1. Einführung
1.1. Entstehungsgeschichte
Die Beratungsleistung »Private Finanzplanung« entstand in den 1960er Jahren unter der Bezeichnung »Personal Financial Planning« in den USA. Financial Planning Konzepte wurden in Deutschland erstmals in den 1980er Jahren eingeführt. Ihre Verbreitung stand dabei im Zusammenhang mit dem Vordringen des »Allfinanz«-Gedankens. Allfinanz bedeutet den Vertrieb von Bank- und Versicherungsprodukten durch einen Anbieter, wobei die Erhöhung des Umsatzes je Kunden (sog. Cross Selling) bei reduzierten Akquisitionskosten das Ziel ist. Mit dem Instrument des »Financial Planning« sollte das Cross Selling erleichtert werden.
Im steuerberatenden Berufsstand hielten Ansätze der Privaten Finanzplanung im Zuge des Börsenbooms in der zweiten Hälfte der 1990er Jahre einen Einzug in die Mandantenberatung. Ziel dieser Beratungsangebote war es, dem Mandanten unabhängig von der kurzfristigen Entwicklung der schwankenden Kapitalmärkte ein langfristiges Finanzkonzept für seine private Vermögenssphäre an die Hand zu geben, damit er seine angestrebten Ziele (vorzeitiger Ruhestand etc.) erreichen kann. Hierfür wurden Instrumente der betriebswirtschaftlichen Beratung (z.B. Liquiditätsplanung) auf die private Finanzsphäre des Mandanten übertragen. Letztlich strebte der Steuerberater damit an, aus bestehenden Mandaten einen höheren Honorarumsatz zu erzielen. Dem wachsenden Interesse an einer Betreuung der Mandanten in ihrer privaten Vermögenssphäre trägt der Deutsche Steuerberaterverband e.V. (DStV) mit seiner jüngst geschaffenen Qualifizierung zum »Fachberater für Vermögens- und Finanzplanung (DStV e.V.)« Rechnung.
1.2. Definition und Abgrenzung
1.2.1. Definition
Anliegen der Privaten Finanzplanung ist es, dem Mandanten einen Überblick über seine Finanzsituation zu verschaffen, um anschließend geeignete Maßnahmen zu ergreifen, die ihm die Erfüllung der Meilensteine seiner persönlichen Lebensplanung ermöglichen. Hierfür wird das gesamte finanzielle Umfeld des Mandanten betrachtet. Dies bedingt die detaillierte Aufnahme sämtlicher Vermögenswerte und Verbindlichkeiten, Einnahmen und Ausgaben sowie steuerlicher Sachverhalte. Diese Daten werden mittels einer speziellen Finanzplanungssoftware, welche die mehrjährige Entwicklung der Vermögensanlagen sowie der Einnahmen und Ausgaben unter der Annahme verschiedener Szenarien (Best-/Medium-/Worst-Case) simuliert, analysiert. Dadurch können Folgewirkungen von Finanzentscheidungen in einer mehrjährigen Betrachtungsweise aufgezeigt und die Wechselwirkung auf andere Finanzbereiche dargestellt werden.

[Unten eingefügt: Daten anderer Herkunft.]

/-- What R174 derives: the same sprite drawn twice at the same location restores the display,
and the second flag is 1 exactly when the sprite has a set bit whose pixel was 0 before the first draw. -/
def Obligations.DrawingTwiceRestoresTheDisplay : Prop :=
  ∀ (x y : Reg) (n : Height) (s : State), n.val = 0 ∨ s.I.toNat + n.val - 1 ≤ 4095 →
    ∃ t, exec (.drw x y n) s = .next t ∧ ∀ u : State,
      u.display = t.display → u.mem = s.mem → u.I = s.I → u.V[x] = s.V[x] → u.V[y] = s.V[y] →
      ∃ v, exec (.drw x y n) u = .next v ∧ (∀ p, p < 2048 → pixel v p = pixel s p) ∧
        (v.V[15] = 1 ↔ ∃ p, Hits s x y n.val p ∧ pixel s p = false)

/-- What R173 derives: the column and the row a pixel index stands for: past column 63 the sprite goes on one row further down, and rows wrap modulo 32. -/
def Obligations.SpriteWrapIsLinear : Prop :=
  ∀ cx cy row col : Nat,
    pixelIndex cx cy row col % 64 = (cx + col) % 64 ∧
    pixelIndex cx cy row col / 64 = (cy + row + (cx + col) / 64) % 32

/-! ## Keys and timers -/

/-- R181 and R182, `EX9E` and `EXA1`: the key number is the value of `V[x]`; above 15 the cycle is fatal (R187, the spec's decision D4). -/
def Obligations.KeySkips : Prop :=
  (∀ w : Word, w &&& 0xF0FF#16 = 0xE09E#16 → decode w = .ok (.skp (fieldX w))) ∧
  (∀ w : Word, w &&& 0xF0FF#16 = 0xE0A1#16 → decode w = .ok (.sknp (fieldX w))) ∧
  (∀ (x : Reg) (s : State), s.V[x].toNat ≤ 15 → ∃ t, exec (.skp x) s = .next t ∧
    t.pc = (if s.port.keys.getLsbD s.V[x].toNat = true then s.pc + 4 else s.pc + 2) ∧ t.out = quietOutputs ∧ FramePc s t) ∧
  (∀ (x : Reg) (s : State), s.V[x].toNat ≤ 15 → ∃ t, exec (.sknp x) s = .next t ∧
    t.pc = (if s.port.keys.getLsbD s.V[x].toNat = false then s.pc + 4 else s.pc + 2) ∧ t.out = quietOutputs ∧ FramePc s t) ∧
  (∀ (x : Reg) (s : State), s.V[x].toNat > 15 →
    (∃ t, exec (.skp x) s = .next t ∧ FatalBy .key s.V[x].toNat s t) ∧
    (∃ t, exec (.sknp x) s = .next t ∧ FatalBy .key s.V[x].toNat s t))

/-- `FX0A` (R183): with no key down nothing is written and the status is Waiting; else the least pressed key (the spec's decisions D9 and D10). -/
def Obligations.WaitForKeyTakesLeastKey : Prop :=
  (∀ w : Word, w &&& 0xF0FF#16 = 0xF00A#16 → decode w = .ok (.ldVxK (fieldX w))) ∧
  (∀ (x : Reg) (s : State), s.port.keys = 0 →
    exec (.ldVxK x) s = .next { s with out := { status := .waiting, event := none, drawOccurred := false, beep := false } }) ∧
  (∀ (x k : Reg) (s : State), s.port.keys.getLsbD k.val = true → (∀ i, i < k.val → s.port.keys.getLsbD i = false) →
    ∃ t, exec (.ldVxK x) s = .next t ∧ t.V[x].toNat = k.val ∧ (∀ j : Reg, j ≠ x → t.V[j] = s.V[j]) ∧
      t.pc = s.pc + 2 ∧ t.out = quietOutputs ∧ FrameV s t) ∧
  (∀ s : State, s.port.keys ≠ 0 →
    ∃ k : Reg, s.port.keys.getLsbD k.val = true ∧ ∀ i, i < k.val → s.port.keys.getLsbD i = false)

/-- `FX07` (R184): the value before this cycle's tick, which then takes `DT` one lower. -/
def Obligations.ReadDelayTimerBeforeTick : Prop :=
  (∀ w : Word, w &&& 0xF0FF#16 = 0xF007#16 → decode w = .ok (.ldVxDT (fieldX w))) ∧
  ∀ (x : Reg) (s : State), ∃ t, exec (.ldVxDT x) s = .next t ∧
    (∀ j : Reg, t.V[j] = if j = x then s.DT else s.V[j]) ∧ t.pc = s.pc + 2 ∧ t.out = quietOutputs ∧ FrameV s t ∧
    (s.halted = false → (endCycle t).V[x] = s.DT ∧ (endCycle t).DT.toNat = s.DT.toNat - 1)

/-- `FX15` (R185): the tick of the same cycle takes the new value one lower. -/
def Obligations.SetDelayTimer : Prop :=
  (∀ w : Word, w &&& 0xF0FF#16 = 0xF015#16 → decode w = .ok (.ldDTVx (fieldX w))) ∧
  ∀ (x : Reg) (s : State), ∃ t, exec (.ldDTVx x) s = .next t ∧ t.DT = s.V[x] ∧ t.pc = s.pc + 2 ∧ t.out = quietOutputs ∧
    FrameDT s t ∧ (s.halted = false → (endCycle t).DT.toNat = s.V[x].toNat - 1)

/-- `FX18` (R186): as FX15, and `beep` in this same cycle when `V[x] = 1`. -/
def Obligations.SetSoundTimer : Prop :=
  (∀ w : Word, w &&& 0xF0FF#16 = 0xF018#16 → decode w = .ok (.ldSTVx (fieldX w))) ∧
  ∀ (x : Reg) (s : State), ∃ t, exec (.ldSTVx x) s = .next t ∧ t.ST = s.V[x] ∧ t.pc = s.pc + 2 ∧ t.out = quietOutputs ∧
    FrameST s t ∧ (s.halted = false → (endCycle t).ST.toNat = s.V[x].toNat - 1 ∧
      ((endCycle t).out.beep = true ↔ s.V[x] = 1))

/-! ## The cycle -/

/-- The order of R103 and R104: when the word at `pc` decodes to `i`, a step is the execute phase of `i` followed by the end of the cycle:
the tick unless the execute phase was fatal, then the host's next inputs (log entry 1). -/
def Obligations.StepRunsTheDecodedInstruction : Prop :=
  ∀ (s u : State) (i : Instr), s.halted = false → s.pc.toNat ≤ 4094 →
    decode (wordOfBytes (memRead s.mem s.pc.toNat) (memRead s.mem (s.pc.toNat + 1))) = .ok i → exec i s = .next u →
    ∃ t, step s = .next t ∧ (u.halted = true → InputsPresented u t) ∧ (u.halted = false → InputsPresented (tick u) t)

Die Ergebnisse der Berechnungen inklusive der Empfehlungen werden in einem Finanzplan dokumentiert. Diese Ausarbeitung beinhaltet eine Aufstellung von Vermögenswerten und Verbindlichkeiten (sog. Vermögensbilanz), eine Analyse der Vermögensstruktur sowie einzelner Anlagewerte (sog. Vermögensstrukturanalyse) sowie eine Untersuchung der Liquidität des Mandanten (sog. persönliche GuV).
Aktiva | Passiva | ||
A. Immobilien | 500 000 € | A. Immobilienkredite | 300 000 € |
B. Versicherungen | 150 000 € | B. Versicherungskredite | 0 € |
C. Wertpapiere & Geld | 40 000 € | C. Wertpapierkredite | 0 € |
D. Beteiligungen | 200 000 € | D. Beteiligungskredite | 0 € |
C. Sonstiges | 0 € | C. Sonstiges | 0 € |
Nettovermögen | 690 000 € | ||
Vermögenswerte | 890 000 € | Bruttovermögen | 890 000 € |
1.2.2. Abgrenzung zur Vermögensverwaltung
Die Verwaltung des Mandantenvermögens im Rahmen festgelegter Anlagerichtlinien wird als Vermögensverwaltung bezeichnet. Im Rahmen der ihm eingeräumten Vollmacht kann der Steuerberater, ohne vorherige Rücksprache mit dem Mandanten, nach seinem Ermessen Vermögensverfügungen vornehmen. Der Steuerberater hat für die sachgerechte Verwaltung des Vermögens, nicht aber für einen bestimmten wirtschaftlichen Erfolg einzustehen.
1.2.3. Abgrenzung zur Vermögensberatung
Die punktuelle Beratung des Mandanten hinsichtlich des Kaufs oder Verkaufs einer Vermögensanlage wird als Vermögensberatung bezeichnet. Sie beinhaltet die Prüfung eines einzelnen – bereits getätigten oder geplanten – Investments und die Stellungnahme zur beabsichtigten Investitionsentscheidung des Mandanten. Im Unterschied zur Vermögensverwaltung findet hier keine Verwaltung des Vermögens in Form von Vermögensverfügungen durch den Steuerberater statt, sondern lediglich eine Stellungnahme zur beabsichtigten Investitionsentscheidung des Mandanten. Die Entscheidung über Erwerb oder Veräußerung einer Vermögensanlage verbleibt beim Mandanten.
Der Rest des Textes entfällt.